文摘Population is an important strategic resource for national development, a fundamental element of socio-economic development. The coordinated development of population and economy is an effective way to achieve rapid economic growth. Based on the population statistics data of counties (districts) in Henan Province, China, from 2006 to 2021. The paper firstly uses the logistic population growth mathematical model to calculate the resident population growth rate of counties (districts), then utilizes the hotspot analysis and spatial semi-variogram analysis, to research the spatial distribution characteristics of the resident population growth rate in Henan Province. The research results show that the evolution of the regional resident population in the province basically conforms to the logistic natural growth model. The resident population growth rate shows the characteristics of high in the north and low in the south, high in the center and low in the surrounding regions. The resident population growth rate is positively correlated with the level of economic development;the urban built-up areas, especially the new regions in urban planning, have a fast growth rate of resident population, which has a significant siphon effect on the population of surrounding regions. The hotspots of resident population growth rate in the province are mainly distributed in the urban built-up areas and surrounding regions of Zhengzhou, Luoyang, and Xinxiang, accounting for about 3.51% of the total area of the province.

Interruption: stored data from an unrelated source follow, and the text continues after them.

-- ==== Sys2Proof/Machine/Flags.lean ====
section
/-! DEFINITION. Machine/Flags.lean: the flags that an output tile inherits (R45), the sums that closing checks compare (R98–R100, R232, R245), and the
status codes of R65. -/
namespace Sys2Proof.Machine

/-- Command status codes (R65). -/
def stOk : Nat := 0
/-- Ended by an EOS marker. -/
def stEosEarly : Nat := 1
/-- Ended under R46. -/
def stPoisoned : Nat := 2
/-- A remote write met a closed window. -/
def stWindowClosed : Nat := 3
/-- The job was terminated by another station's fault. -/
def stAborted : Nat := 4
/-- An access passed a task bound. -/
def stBound : Nat := 5
/-- Ended under R56. -/
def stSlotViolation : Nat := 6
/-- Ended under R47. -/
def stHdrError : Nat := 7
/-- Ended under R55. -/
def stTimeout : Nat := 8

/-- Whether an integer format is signed for isum (R232): UINT8, UINT16 and index formats are not. -/
def isumSigned (f : Nat) : Bool := !(f == 3 || f == 5 || f == 0x21)

/-- Whether a format's elements enter isum (R232). -/
def isumFmt (f : Nat) : Bool := isIntFmt f || f == 0x0D || f == 0x21

/-- isum of one tile: the sum modulo 2^64 of every element, scale bytes excluded (R232). -/
def isumTile (f lay h w c n : Nat) (payload : Bytes) : Nat :=
  let eb := elemBits f
  (unpack f lay h w c n payload).foldl (fun s x =>
    wrap 64 ((s : Int) + (if isumSigned f then sext eb x.2.1 else (x.2.1 : Int)))) 0

/-- CRC-64 continued over more bytes, before the final XOR (R232). -/
def crc64Step (r : Nat) (b : Bytes) : Nat := crcPlain 64 0x42F0E1EBA9EA3693 r b

/-- CRC-64 closed. -/
def crc64Done (r : Nat) : Nat := r ^^^ 0xFFFFFFFFFFFFFFFF

end Sys2Proof.Machine
end

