-- ==== Sys2Proof/Machine/State.lean ====
section
/-! DEFINITION. Machine/State.lean: the state of the KY-8 as plain data, its faults and refusals, and the state after reset.
A field's default is its value at reset. -/
namespace Sys2Proof.Machine

/-- A slot's state (R50). -/
inductive SlotSt where
  | empty
  | filling
  | full
  | draining
  deriving DecidableEq, Repr

/-- What the fabric keeps with a slot beside the tile in memory: its state, PROVISIONAL of the header as sent (R235) and the verified crc64
that the digest engine stores beside an EG slot (R367). -/
structure SlotInfo where
  st : SlotSt := .empty
  sentProv : Bool := false
  crc : Nat := 0
  deriving DecidableEq, Repr

/-- A queue's flow state (R50–R53, R58, R59, R69) and the job whose program emitted its descriptor (R49), 255 for a firmware queue. -/
structure Queue where
  job : Nat := 255
  slots : Tab SlotInfo := []
  claimIx : Nat := 0
  acqIx : Nat := 0
  credits : Nat := 0
  gathered : Nat := 0
  flight : Nat := 0
  pseq : Nat := 0
  cseq : Nat := 0
  eos : Bool := false
  pwait : Bool := false
  cwait : Bool := false
  left : Nat := 0
  frozen : Bool := false
  deriving DecidableEq, Repr

/-- A tile that a station holds in DRAINING (R50): its queue and slot, the input it came from and its place there, its header as acquired, its flags and
whether the command has issued its last payload read. -/
structure InTile where
  q : Nat
  slot : Nat
  inp : Nat
  ord : Nat
  hdr : Nat
  pois : Bool
  prov : Bool
  used : Bool := false
  deriving DecidableEq, Repr

/-- A tile that a command has formed and not yet written into a slot: output queue 0 or 1, header fields (R39), payload, the contributions whose data it
holds (R235), the contrib_id that a collective writes (R243) and the offsets of poisoned payload bytes that a collective sends on (R225). -/
structure OutTile where
  k : Nat
  fmt : Nat := 0
  lay : Nat := 0
  h : Nat := 0
  w : Nat := 0
  c : Nat := 0
  n : Nat := 0
  zcomp : Bool := false
  eos : Bool := false
  pois : Bool := false
  prov : Bool := false
  outIx : Nat := 0
  data : Bytes := []
  cids : List Nat := []
  contrib : Nat := 0
  badAt : List Nat := []
  deriving DecidableEq, Repr

/-- A plain store issued and not yet accepted (R56): device address, bytes, the offsets of poisoned bytes; `add` is a scatter-add element
(R150) and `bad` the element whose residue check failed (R152). -/
structure Store where
  addr : Nat
  data : Bytes
  pois : List Nat := []
  add : Bool := false
  bad : Bool := false
  deriving DecidableEq, Repr

/-- A remote request of at most 256 B (R184): the owning die, window and offset, the length, the data of a write with its poisoned offsets, the place of a
read's data among the bytes that the command reads remotely, and the contribution it belongs to (its key + 1, 0 for none yet). -/
structure WReq where
  die : Nat
  win : Nat
  off : Nat
  len : Nat
  wr : Bool
  data : Bytes := []
  pois : List Nat := []
  place : Nat := 0
  cid : Nat := 0
  deriving DecidableEq, Repr

/-- A request's status on its way back to the sender, with the data of a read (R184, R185). -/
structure WRet where
  req : WReq
  status : Nat
  data : Bytes := []
  pois : List Nat := []
  region : Nat := 0
  deriving DecidableEq, Repr

/-- A command in progress at a station (R63): its 64-byte descriptor, list index and task entry, the tiles taken from each input, the header of the first tile of input 0 + 1, the units of work done
(`made`) and positions seen (`pos`), the
bytes read remotely, what it holds and has formed, and the status it will end with. -/
structure Run where
  desc : Nat
  ix : Nat
  task : Nat
  begun : Bool := false
  inDone : Bool := false
  taken : Nat := 0
  taken1 : Nat := 0
  taken2 : Nat := 0
  hdr0 : Nat := 0
  made : Nat := 0
  pos : Nat := 0
  ins : List InTile := []
  outs : List OutTile := []
  claims0 : Nat := 0
  claims1 : Nat := 0
  stores : List Store := []
  reqs : List WReq := []
  rets : List WRet := []
  buf : Bytes := []
  bufPois : List Nat := []
  asked : Bool := false
  status : Nat := 0
  closed : Bool := false
  pois : Bool := false
  prov : Bool := false
  acc : List Nat := []
  acc2 : List Nat := []
  cids : List Nat := []
  deriving DecidableEq, Repr

/-- A station's place in its command list: commands in progress, oldest first, the next list index, the job of the last started command and
whether ST_STATUS already names a failed command; while it runs a test blank, the blank's descriptors (R325). -/
structure Station where
  runs : List Run := []
  next : Nat := 0
  lastJob : Nat := 0
  bad : Bool := false
  blank : Option (List Nat) := none
  deriving DecidableEq, Repr

/-- Queues, stations, the work held during the test-blank slot and the XD lists of partitions 1–3. -/
structure Fab where
  queues : Tab Queue := []
  stations : Tab Station := []
  held : List (Nat × Station) := []
  xdBase : Tab Nat := []
  xdCount : Tab Nat := []
  deriving DecidableEq, Repr

/-- A drain-store row's state (R94). -/
inductive RowSt where
  | free
  | accum
  | done
  deriving DecidableEq, Repr

/-- State and flags of a drain-store row (R94, R95). -/
structure Row where
  st : RowSt := .free
  chkfail : Bool := false
  pois : Bool := false
  prov : Bool := false
  deriving DecidableEq, Repr

/-- A vector on the wire from a WF (R84, R120, R540): the job it serves, elements and block scales, side-band fields, and for pooling the lane values and counts. -/
structure Vec where
  job : Nat := 0
  tag : Nat := 0
  first : Bool := false
  last : Bool := false
  pois : Bool := false
  prov : Bool := false
  elems : List Nat := []
  scales : List Nat := []
  pool : Bool := false
  area : Nat := 0
  inside : Nat := 0
  deriving DecidableEq, Repr

/-- What an array holds for a pass: its weight tile's payload and weight flags (R80, R95). -/
structure Weights where
  arr : Nat
  data : Bytes
  pois : Bool := false
  prov : Bool := false
  deriving DecidableEq, Repr
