-- ==== Sys2Proof/Machine/Sha.lean ====
section
/-! DEFINITION. Machine/Sha.lean: SHA-384 of FIPS 180-4, which R394, R417 and R420 name. -/
namespace Sys2Proof.Machine

/-- Round constants 0 to 19. -/
def shaK0 : List Nat := [
  0x428A2F98D728AE22, 0x7137449123EF65CD, 0xB5C0FBCFEC4D3B2F, 0xE9B5DBA58189DBBC,
  0x3956C25BF348B538, 0x59F111F1B605D019, 0x923F82A4AF194F9B, 0xAB1C5ED5DA6D8118,
  0xD807AA98A3030242, 0x12835B0145706FBE, 0x243185BE4EE4B28C, 0x550C7DC3D5FFB4E2,
  0x72BE5D74F27B896F, 0x80DEB1FE3B1696B1, 0x9BDC06A725C71235, 0xC19BF174CF692694,
  0xE49B69C19EF14AD2, 0xEFBE4786384F25E3, 0x0FC19DC68B8CD5B5, 0x240CA1CC77AC9C65]
/-- Round constants 20 to 39. -/
def shaK1 : List Nat := [
  0x2DE92C6F592B0275, 0x4A7484AA6EA6E483, 0x5CB0A9DCBD41FBD4, 0x76F988DA831153B5,
  0x983E5152EE66DFAB, 0xA831C66D2DB43210, 0xB00327C898FB213F, 0xBF597FC7BEEF0EE4,
  0xC6E00BF33DA88FC2, 0xD5A79147930AA725, 0x06CA6351E003826F, 0x142929670A0E6E70,
  0x27B70A8546D22FFC, 0x2E1B21385C26C926, 0x4D2C6DFC5AC42AED, 0x53380D139D95B3DF,
  0x650A73548BAF63DE, 0x766A0ABB3C77B2A8, 0x81C2C92E47EDAEE6, 0x92722C851482353B]
/-- Round constants 40 to 59. -/
def shaK2 : List Nat := [
  0xA2BFE8A14CF10364, 0xA81A664BBC423001, 0xC24B8B70D0F89791, 0xC76C51A30654BE30,
  0xD192E819D6EF5218, 0xD69906245565A910, 0xF40E35855771202A, 0x106AA07032BBD1B8,
  0x19A4C116B8D2D0C8, 0x1E376C085141AB53, 0x2748774CDF8EEB99, 0x34B0BCB5E19B48A8,
  0x391C0CB3C5C95A63, 0x4ED8AA4AE3418ACB, 0x5B9CCA4F7763E373, 0x682E6FF3D6B2B8A3,
  0x748F82EE5DEFB2FC, 0x78A5636F43172F60, 0x84C87814A1F0AB72, 0x8CC702081A6439EC]
/-- Round constants 60 to 79. -/
def shaK3 : List Nat := [
  0x90BEFFFA23631E28, 0xA4506CEBDE82BDE9, 0xBEF9A3F7B2C67915, 0xC67178F2E372532B,
  0xCA273ECEEA26619C, 0xD186B8C721C0C207, 0xEADA7DD6CDE0EB1E, 0xF57D4F7FEE6ED178,
  0x06F067AA72176FBA, 0x0A637DC5A2C898A6, 0x113F9804BEF90DAE, 0x1B710B35131C471B,
  0x28DB77F523047D84, 0x32CAAB7B40C72493, 0x3C9EBE0A15C9BEBC, 0x431D67C49C100D4C,
  0x4CC5D4BECB3E42B6, 0x597F299CFC657E2A, 0x5FCB6FAB3AD6FAEC, 0x6C44198C4A475817]
/-- The round constants. -/
def shaK : List Nat := shaK0 ++ shaK1 ++ shaK2 ++ shaK3

/-- The initial hash value. -/
def shaInit : List Nat := [
  0xCBBB9D5DC1059ED8, 0x629A292A367CD507, 0x9159015A3070DD17, 0x152FECD8F70E5939,
  0x67332667FFC00B31, 0x8EB44A8768581511, 0xDB0C2E0D64F98FA7, 0x47B5481DBEFA4FA4]

/-- Rotation of a 64-bit word to the right. -/
def rotr64 (n x : Nat) : Nat := x / 2 ^ n + (x % 2 ^ n) * 2 ^ (64 - n)

/-- The message schedule: `n` further words, the newest first. -/
def shaSched : Nat → List Nat → List Nat
  | 0, w => w
  | n + 1, w =>
    let x := w.getD 1 0
    let y := w.getD 14 0
    let s1 := rotr64 19 x ^^^ rotr64 61 x ^^^ x / 2 ^ 6
    let s0 := rotr64 1 y ^^^ rotr64 8 y ^^^ y / 2 ^ 7
    shaSched n ((s1 + w.getD 6 0 + s0 + w.getD 15 0) % 2 ^ 64 :: w)

/-- One round on the working variables a to h, with constant and schedule word. -/
def shaRound (v : List Nat) (kw : Nat × Nat) : List Nat :=
  match v with
  | [a, b, c, d, e, f, g, h] =>
    let t1 := h + (rotr64 14 e ^^^ rotr64 18 e ^^^ rotr64 41 e) + ((e &&& f) ^^^ ((2 ^ 64 - 1 - e) &&& g)) + kw.1 + kw.2
    let t2 := (rotr64 28 a ^^^ rotr64 34 a ^^^ rotr64 39 a) + ((a &&& b) ^^^ (a &&& c) ^^^ (b &&& c))
    [(t1 + t2) % 2 ^ 64, a, b, c, (d + t1) % 2 ^ 64, e, f, g]
  | _ => v

/-- One block of 128 bytes. -/
def shaBlock (h : List Nat) (b : Bytes) : List Nat :=
  let w := (shaSched 64 ((chunks 8 b).map fromBE).reverse).reverse
  (h.zip ((shaK.zip w).foldl shaRound h)).map (fun p => (p.1 + p.2) % 2 ^ 64)

/-- The padded message. -/
def shaPad (b : Bytes) : Bytes := b ++ [0x80#8] ++ List.replicate ((239 - b.length % 128) % 128) 0#8 ++ toBE 16 (8 * b.length)

/-- SHA-384 of a byte string: 48 bytes. -/
def sha384 (b : Bytes) : Bytes := (((chunks 128 (shaPad b)).foldl shaBlock shaInit).take 6).flatMap (toBE 8)

end Sys2Proof.Machine
end

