/-! ### The debug port -/

/-- Check bits of an SRAM word as the scan network shows them: a SEC-DED code that the spec does not give, or the poison syndrome (R187, R492). -/
def Chip.scanWord (c : Chip) (a : Nat) : Nat :=
  let data := fromLE ((List.range 8).map (fun i => if c.poisoned a || c.stale (a / 8 * 8 + i) then Config.poisonedData c.free (a / 8 * 8 + i) else c.byte (a / 8 * 8 + i)))
  data + (Config.checkBits (a / 8) (data + 2 ^ 64 * b2n (c.poisoned a))).toNat <<< 64

/-- Entry `i` of a handshake FIFO (R23, R492): those of an adapter toward its link are the first of the flits that wait for the module. -/
def Chip.fifoEntry (c : Chip) (kind d u dir i : Nat) : Nat :=
  let l := if kind = 3 ∧ dir = 1 then (c.link d u).waiting.take 16 else tabGet [] c.ecc.hs (hsKey kind d u dir)
  fromLE (l.getD i [])

/-- DEBUG_SCAN_READ (R492): during a lock, any control-space register, handshake FIFO entry or SRAM word; DDR5 cannot be read. -/
def Chip.scan (c : Chip) (tgt : ScanTarget) : Chip :=
  if !c.locked then c
  else match tgt with
    | .reg d off => c.answer (c.regVal d off.toNat)
    | .fifo k d u out i => c.answer (c.fifoEntry k d u (b2n out) i)
    | .sram a => match c.decode a.toNat with
      | .db d _ => c.answer (if c.dieOn d then c.scanWord a.toNat else 0)
      | .cb d _ _ => c.answer (if c.dieOn d then c.scanWord a.toNat else 0)
      | .ds d _ _ => c.answer (if c.dieOn d then c.scanWord a.toNat else 0)
      | _ => c.answer 0

/-- DEBUG_UNLOCK (R490): the credential that the port presents unlocks it when it is the device's. -/
def Chip.unlock (c : Chip) (ok : Bool) : Chip := if ok then { c with obs := { c.obs with unlocked := true } } else c

/-- SPL_ARM written with mode `m` and bit `b` (R494). -/
def Chip.arm (c : Chip) (who : Src) (m b : Nat) : Chip := c.writeReg who 0 (obsBlk + 0x1C) (m + b <<< 2)

/-- SPL_ARM_AT_TURN (R490, R494): SPL_TURN, then the mode. -/
def Chip.armTurn (c : Chip) (who : Src) (turn : Nat) : Chip :=
  ((c.writeReg who 0 (obsBlk + 0x20) (turn % 2 ^ 32)).writeReg who 0 (obsBlk + 0x24) (turn / 2 ^ 32)).arm who 1 0
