-- ==== Sys2Proof/Certificates/Slice0/Obligations.lean ====
section
/-! DEFINITION. Certificates/Slice0/Obligations.lean: the statements for the provers. -/
open Sys2Proof Sys2Proof.Machine

/-- A step takes the command at the front of the queue and runs its effect with the queue's rest. -/
def Obligations.StepRunsFrontCommand : Prop :=
  ∀ (s : State) (i : Instr) (rest : List Instr), s.pending = i :: rest → step s = exec i { s with pending := rest }

/-- The model's choice (log 1): with no command waiting one tick of R300 passes, and nothing else changes. -/
def Obligations.EmptyQueueLetsTickPass : Prop :=
  ∀ (s : State), s.pending = [] → ∃ t, step s = .next t ∧ t.pending = [] ∧ t.chip = { s.chip with tb := { s.chip.tb with tick := s.chip.tb.tick + 1 } }

/-- R384, R434, R511: Before the start sequence no command waits, no turn runs, no FSW bit is latched, the FLT balls are at fault level, no lock holds, and memory lists
nothing. -/
def Obligations.ResetStateIsQuiet : Prop :=
  let c := State.reset.chip
  State.reset.pending = [] ∧ c.canon ∧ c.mem = [] ∧ c.fsw = 0 ∧ c.running = false ∧ c.fltLevel = true ∧ c.classA = false ∧ c.locked = false ∧ c.obs.unlocked = false ∧ c.ses.xfer = none ∧
    c.nv.otp.revoked = 0 ∧ ∀ n : Fin 8, c.sessOpen n = false

/-- Every step keeps memory, registers, poison marks and both flash parts in their one canonical form. -/
def Obligations.EveryStepKeepsCanon : Prop :=
  ∀ (s t : State), s.chip.canon → step s = .next t → t.chip.canon

/-- R416, R418, R419: In every step the serial and the owner keys stay, a revoked slot stays revoked, no security version falls, and while a key slot is usable one
stays usable. -/
def Obligations.EveryStepOnlyFusesOtp : Prop :=
  ∀ (s t : State), step s = .next t → s.chip.nv.otp.goesTo t.chip.nv.otp

/-- R300, R301: The tick count never runs back, and flash part FL1 is never written, in any step but a power-on reset's, which starts the count anew. -/
def Obligations.TicksNeverRunBack : Prop :=
  ∀ (s t : State), step s = .next t → t.chip.nv.fl1 = s.chip.nv.fl1 ∧ ((∀ b l f, s.pending.head? ≠ some (.powerOnReset b l f)) → s.chip.tb.tick ≤ t.chip.tb.tick)

/-- The frame of every command: whatever the state, a part of the chip that `touches` does not name for it stays as it is, and so does the queue. -/
def Obligations.CommandsTouchOnlyTheirParts : Prop :=
  ∀ (i : Instr) (s t : State), exec i s = .next t → t.pending = s.pending ∧ ∀ x ∈ Comp.all, x ∉ touches i → s.chip.same x t.chip

/-- Bytes stored at an address read back, poison marks do not change data, and every other byte stays; a register reads its last written value and every other register
stays. -/
def Obligations.StoresReadBack : Prop :=
  ∀ (c : Chip) (a : Nat) (b : Bytes) (pois : List Nat),
    (∀ x, (c.write a b pois).byte x = if a ≤ x ∧ x < a + b.length then b.getD (x - a) 0#8 else c.byte x) ∧
    (∀ d off v e o, off < 2 ^ 24 → o < 2 ^ 24 → (c.setReg d off v).reg e o = if e = d ∧ o = off then v % 2 ^ 32 else c.reg e o)

/-- The bytes of memory that the storing commands leave: a matrix row write all but its arrays' 256-byte rows, a filled slot all but its header and payload, a plain
store all but its bytes, and a served remote write all but its bytes in the window. -/
def Obligations.StoresTouchOnlyTheirBytes : Prop :=
  ∀ (s t : State),
    (∀ (d : CDie) (k : CoreIx) (flts : LaneFaults) (f : Flight) (rest : List Flight), exec (.mxRowWrite d k flts) s = .next t → (s.chip.mxOf (coreStn (d + 1) k 0)).pipe = f :: rest →
      ∀ a, (∀ w ∈ f.pass.wts, a < rowAddr (d + 1) k w.arr f.vec.tag ∨ rowAddr (d + 1) k w.arr f.vec.tag + 256 ≤ a) → t.chip.byte a = s.chip.byte a) ∧
    (∀ (q : QNum) (ups : Upsets) (r : Run) (j : Nat) (o : OutTile) (rest : List OutTile), exec (.slotFull q ups) s = .next t →
      let x := s.chip.qdesc q
      let qu := s.chip.queue q
      let dep := max 1 (qDepth x)
      let i := (qu.claimIx + dep - qu.count .filling % dep) % dep
      s.chip.filler (s.chip.keyOf (qProd x) (qPart x)) q = some (r, j) → r.outsOf j = o :: rest →
      ∀ a, a < s.chip.slotAddr q i ∨ s.chip.slotAddr q i + 32 + o.data.length ≤ a → t.chip.byte a = s.chip.byte a) ∧
    (∀ (st : Stn) (p : Part) (ups : Upsets) (r : Run) (x : Store) (rest : List Store), exec (.plainStoreAccept st p ups) s = .next t →
      (s.chip.station (stKey st (if isXd st then p else 0))).runs.find? (fun r => !r.stores.isEmpty) = some r → r.stores = x :: rest →
      ∀ a, a < x.addr ∨ x.addr + (if x.add then 4 else x.data.length) ≤ a → t.chip.byte a = s.chip.byte a) ∧
    (∀ (st : Stn) (p : Part) (ups : Upsets) (r : Run) (q : WReq) (rest : List WReq), exec (.remoteRequestArrive st p ups) s = .next t →
      s.chip.asker (stKey st (if isXd st then p else 0)) = some (r, q, rest) →
      ∀ a, a < s.chip.winStart q.die q.win + q.off ∨ s.chip.winStart q.die q.win + q.off + q.data.length ≤ a → t.chip.byte a = s.chip.byte a)

/-- R93: A floating lane whose products are not all finite answers the array NaN when an operand is NaN, when a product is infinity × 0, or when products of both
infinite signs occur; else the infinity of the infinite products' sign. -/
def Obligations.FloatingLaneNonfinite : Prop :=
  ∀ (act wt : Nat) (a : Act) (w : LaneW),
    let ps := laneProds act wt a w
    let inf := fun (x : Fv) => x = .inf true ∨ x = .inf false
    let infProd := fun (p : Fv × Fv) (sign : Bool) => p ∈ ps ∧ (inf p.1 ∨ inf p.2) ∧ (fvNeg p.1 != fvNeg p.2) = sign
    let isNan := (∃ p ∈ ps, p.1 = .nan ∨ p.2 = .nan ∨ (inf p.1 ∧ fvZero p.2 = true) ∨ (fvZero p.1 = true ∧ inf p.2)) ∨ ((∃ p, infProd p true) ∧ ∃ p, infProd p false)
    (isNan → laneFp act wt a w = 0x7FC00000) ∧
    (¬ isNan → ∀ p sign, infProd p sign → laneFp act wt a w = (if sign then 0xFF800000 else 0x7F800000))

/-- R142: The four rounding modes of the exact quotient x / d: to nearest with ties to even, to nearest with ties away from zero, toward zero, toward −∞. -/
def Obligations.IntegerRoundingModes : Prop :=
  ∀ (x : Int) (d : Nat), 0 < d →
    (∀ rnd, rnd < 2 → 2 * (roundDiv rnd x d * d - x).natAbs ≤ d) ∧
    (2 * (roundDiv 0 x d * d - x).natAbs = d → roundDiv 0 x d % 2 = 0) ∧
    (2 * (roundDiv 1 x d * d - x).natAbs = d → x.natAbs ≤ (roundDiv 1 x d * d).natAbs) ∧
    (roundDiv 2 x d * d).natAbs ≤ x.natAbs ∧ (x - roundDiv 2 x d * d).natAbs < d ∧ 0 ≤ roundDiv 2 x d * x ∧
    roundDiv 3 x d * d ≤ x ∧ x < (roundDiv 3 x d + 1) * d

/-- R82, R85, R86, R98: An MX takes its MX_PASS command; the pass begins with every weight tile of its arrays; and after the weight load the weight slots become EMPTY. -/
def Obligations.MatrixPassTakenAndLoaded : Prop :=
  ∀ (s : State) (d : CDie) (c : CoreIx) (r : Run), s.chip.atWork →
    let st := coreStn (d + 1) c 0
    let k := stKey st 0
    let m := s.chip.mxOf st
    let q := dInQ r.desc 0
    s.chip.curRun k = some r →
    (r.begun = false → dType r.desc = 1 → dOp r.desc = 1 →
      exec (.mxPass d c) s = .next (s.put (s.chip.setRun k { r with begun := true }))) ∧
    (∀ ups, r.begun = true → r.inDone = false → r.taken = 0 → (∀ p, m.pass = some p → p.left = 0) → (s.chip.queue q).frozen = false →
      let at_ := fun (i : Nat) => ((s.chip.queue q).acqIx + i) % max 1 (qDepth (s.chip.qdesc q))
      (∀ i < (mxArrays r.desc).length, ((s.chip.queue q).slot (at_ i)).st = .full ∧ s.chip.slotIn q (at_ i) = true ∧ hEos (fromLE (s.chip.peek (s.chip.slotAddr q (at_ i)) 32)) = false) →
      let x := (s.chip.waiting k 6 false).takeWeights st r q ups (mxArrays r.desc)
      (∀ w ∈ x.2.2, w.got = .ok) →
      exec (.mxPassBegin d c ups) s = .next (s.put (
        ((x.1.setRun k x.2.1).setMx st { m with pass := some { desc := r.desc, wts := x.2.2.map (·.wts), left := mxVecs r.desc, loading := true } }).stall st 3 64))) ∧
    (∀ p, m.pass = some p → p.loading = true →
      exec (.weightLoadDone d c) s = .next (s.put (
        (eachDo r.ins (fun t c => c.freeSlot t) (s.chip.setMx st { m with pass := some { p with loading := false } })).setRun k { r with ins := [] })))

/-- R84, R86, R87, R88, R89, R95: The oldest vector of the WF's buffer enters the pipeline of the MX whose arrays can all accept its row, and the oldest vector of the
pipeline writes its row in each array of its pass. -/
def Obligations.MatrixVectorsFlow : Prop :=
  ∀ (s : State) (d : CDie) (c : CoreIx), s.chip.atWork →
    let st := coreStn (d + 1) c 0
    let k := stKey st 0
    let m := s.chip.mxOf st
    let w := s.chip.wfOf (st + 1)
    (∀ p r v rest, m.pass = some p → s.chip.curRun k = some r → p.loading = false → p.left ≠ 0 → r.desc = p.desc → w.buf = v :: rest → v.pool = false →
      (∀ a ∈ mxArrays p.desc, s.chip.rowFree st a v.tag = true) →
      let c1 := (s.chip.setWf (st + 1) { w with buf := rest }).setMx st { pass := some { p with left := p.left - 1 }, pipe := m.pipe ++ [⟨v, p⟩] }
      let c2 := (c1.busy st 1).countOps st p.desc
      exec (.mxVectorIssue d c) s = .next (s.put (if p.left = 1 then c2.setRun k { r with inDone := true } else c2))) ∧
    (∀ flts f rest, m.pipe = f :: rest →
      let c1 := eachDo f.pass.wts (fun w c => c.arrayWrite st f.vec f.pass w flts) (s.chip.setMx st { m with pipe := rest })
      exec (.mxRowWrite d c flts) s = .next (s.put (
        if rest = [] ∧ (∃ p, m.pass = some p ∧ p.left = 0 ∧ p.desc = f.pass.desc) then c1.stall st 1 (mxLatency (mxWt f.pass.desc)) else c1)))

/-- R94, R95, R96: After a vector's rows are written, the row of each of its arrays is DONE where the vector is the last for the row, and ACCUM where it is not. -/
def Obligations.RowWriteMovesRowState : Prop :=
  ∀ (s : State) (d : CDie) (c : CoreIx) (flts : LaneFaults) (f : Flight) (rest : List Flight), s.chip.atWork →
    let st := coreStn (d + 1) c 0
    (s.chip.mxOf st).pipe = f :: rest → f.vec.tag < 1024 → (f.pass.wts.map (·.arr)).Nodup →
    ∃ t, exec (.mxRowWrite d c flts) s = .next t ∧
      ∀ w ∈ f.pass.wts, (t.chip.row st w.arr f.vec.tag).st = (if f.vec.last then RowSt.done else RowSt.accum)

/-- R112, R114, R116, R118, R121, R135: A WF takes its command at its first vector, counts the dead taps, and delivers its vectors one after another into its buffer of
4. -/
def Obligations.WindowVectorsDelivered : Prop :=
  ∀ (s : State) (d : CDie) (c : CoreIx) (r : Run), s.chip.atWork →
    let st := coreStn (d + 1) c 1
    let k := stKey st 0
    let w := s.chip.wfOf st
    let dead := wfKh r.desc * wfKw r.desc - (liveTaps r.desc).length
    let took := (s.chip.setRun k { r with begun := true }).setWf st { w with pos := 0 }
    let o := wfBlk ((stIdx st - 32) / 4)
    s.chip.curRun k = some r → dType r.desc = 2 →
    (r.begun = false → dOp r.desc = 1 → exec (.wfConv d c) s = .next (s.put (took.addReg (stDie st) (o + 4) (dead * wfBatches r.desc)))) ∧
    (r.begun = false → dOp r.desc = 2 → exec (.wfPool d c) s = .next (s.put (took.addReg (stDie st) (o + 4) dead))) ∧
    (∀ ups, r.begun = true → r.inDone = false → w.pos < wfTotal r.desc → w.buf.length < 4 →
      let x := s.chip.wfVector st r ups w.pos
      x.1.held = true →
      exec (.wfVectorDeliver d c ups) s = .next (s.put (x.1.chip.wfDelivered st r w x.1 x.2)) ∧
      (x.1.chip.wfDelivered st r w x.1 x.2).wfOf st = { pos := w.pos + 1, buf := w.buf ++ [x.2] })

The cold spots are mainly distributed in the eastern part of the province, forming zonal distribution, which spans across Shangqiu City, Zhoukou City, and Zhumadian City, accounting for about 8.61% of the total area of the province. The area with negative growth of resident population accounts for approximately 53.47% of the total province. The spatial distribution of the growth rate of the resident population in the whole province basically conforms to the spherical model, with a small dispersion degree and a short range. In the range, there is a high degree of variability in resident population growth rate.